__What is needed__
The lines to return are those below that contain the word "portOpen".

__Provided material__
-- ==== Sys2Proof/Certificates/Slice0/Obligations.lean ====
section
/-! DEFINITION. The statements for the provers. -/

open Sys2Proof Sys2Proof.Machine

/-! ## Steps and invariants -/

/-- One step with a command at the front of the queue is that command on the state with the queue's rest. -/
def Obligations.StepRunsFront : Prop :=
  ∀ (c : Instr) (rest : List Instr) (s : State),
    step { s with pending := c :: rest } = exec c { s with pending := rest }

/-- On an empty queue a step is one tick of the time base, which counts while cold reset is released; each open Causeway port
serves a turn of its link: one waiting flit leaves, in the order of its channel (R8, R322; that the idle step ticks is the
model's choice, log 7, and so is the turn at each tick, log 62). -/
def Obligations.IdleStepTicks : Prop :=
  ∀ s : State, s.pending = [] →
    (s.pins.coldN = false → step s = .next s) ∧
    (s.pins.coldN = true → ∃ t, step s = .next t ∧ t = { s with time := (s.time + 1) % 2 ^ 64, cwy := t.cwy } ∧
      (portOpen s = false → t.cwy = s.cwy) ∧
      ∀ k, let c := portAt s k
        let d := portAt t k
        d.st = c.st ∧ d.peerId = c.peerId ∧ d.halves = c.halves ∧
        ((d.tx = c.tx ∧ d.link = c.link ∧ (portOpen s = false ∨ ∀ f ∈ c.tx, f.kind ≠ 1 ∧ 4 ≤ f.ch)) ∨
          ∃ i f, c.tx[i]? = some f ∧ d.tx = c.tx.eraseIdx i ∧ d.link = c.link ++ [f] ∧
            ∀ j < i, ∀ g, c.tx[j]? = some g → if f.kind = 1 then g.kind ≠ 1 else g.ch ≠ f.ch))

/-- No command is ever refused, and a command faults exactly when it is not well-formed (the model's choice of
operands, log 1). -/
def Obligations.WellFormedCompletes : Prop :=
  ∀ (c : Instr) (s : State),
    (c.wf = true → ∃ t, exec c s = .next t) ∧ (c.wf = false → exec c s = .fault .illFormed)

/-- The state after reset meets the invariant. -/
def Obligations.ResetInvariant : Prop := Inv State.reset

/-- Every step keeps the invariant: register tables and Marrow in canonical form, the root multiplier and its target
within 24 to 48 (R31), 100 physical Pods. -/
def Obligations.StepInvariant : Prop := ∀ s t : State, Inv s → step s = .next t → Inv t

/-- A command is taken once: no meaning adds to the queue, takes from it or changes its order. -/
def Obligations.CommandsTakenInOrder : Prop :=
  ∀ s t : State, Inv s → step s = .next t → t.pending = s.pending.tail

/-! ## Resets and start-up -/

/-- COLD_RESET_ASSERT, POWER_LOSS and WARM_RESET_ASSERT: what the outputs become, what is lost and what stays
(R404, R410, R412, Table 17-6). -/
def Obligations.ResetsAssert : Prop :=
  ∀ s : State,
    Becomes .coldResetAssert s (fun t =>
      t.blk = State.reset.blk ∧ t.regs = State.reset.regs ∧ t.marrow = State.reset.marrow ∧ t.mps = State.reset.mps ∧
      t.mem = State.reset.mem ∧ t.flt = State.reset.flt ∧ t.rng = State.reset.rng ∧ t.itg = State.reset.itg ∧
      t.jobs = [] ∧ t.gates = [] ∧ t.entries = [] ∧ t.ops = [] ∧ t.sqs = [] ∧ t.cqs = [] ∧ t.streams = [] ∧
      t.cache = [] ∧ t.cwy = [] ∧ t.time = 0 ∧ t.pins.coldN = false ∧ t.pins.present = false ∧ t.pins.alive = false ∧
      t.pins.rstReq = false ∧ t.pins.warmN = s.pins.warmN ∧ t.stw.log = s.stw.log ∧ t.stw.logSeq = s.stw.logSeq) ∧
    Becomes .powerLoss s (fun t =>
      t.blk = State.reset.blk ∧ t.regs = State.reset.regs ∧ t.marrow = State.reset.marrow ∧ t.jobs = [] ∧
      t.pods = s.pods.map (fun _ => Pod.reset) ∧ t.pins.coldN = false ∧ t.pins.present = false ∧ t.stw.log = s.stw.log) ∧
    (s.pins.coldN = true → Becomes .warmResetAssert s (fun t =>
      t.pins.warmN = false ∧ t.pins.present = false ∧ t.pins.alive = false ∧ t.pins.rstReq = false ∧
      t.blk = { s.blk with resetBy := .warm } ∧ t.mem.reqs = [] ∧ t.mem.held = [] ∧ t.mem.retry = [] ∧
      t.pwr.ilimAck = false ∧ (∀ p ∈ t.pods, p.swReq = false ∧ p.isolated = true) ∧
      t.marrow = s.marrow ∧ t.regs = s.regs ∧ t.jobs = s.jobs ∧ t.mps = s.mps ∧ t.flt = s.flt ∧ t.stw = s.stw))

__Exercise response__
      (portOpen s = false → t.cwy = s.cwy) ∧
        ((d.tx = c.tx ∧ d.link = c.link ∧ (portOpen s = false ∨ ∀ f ∈ c.tx, f.kind ≠ 1 ∧ 4 ≤ f.ch)) ∨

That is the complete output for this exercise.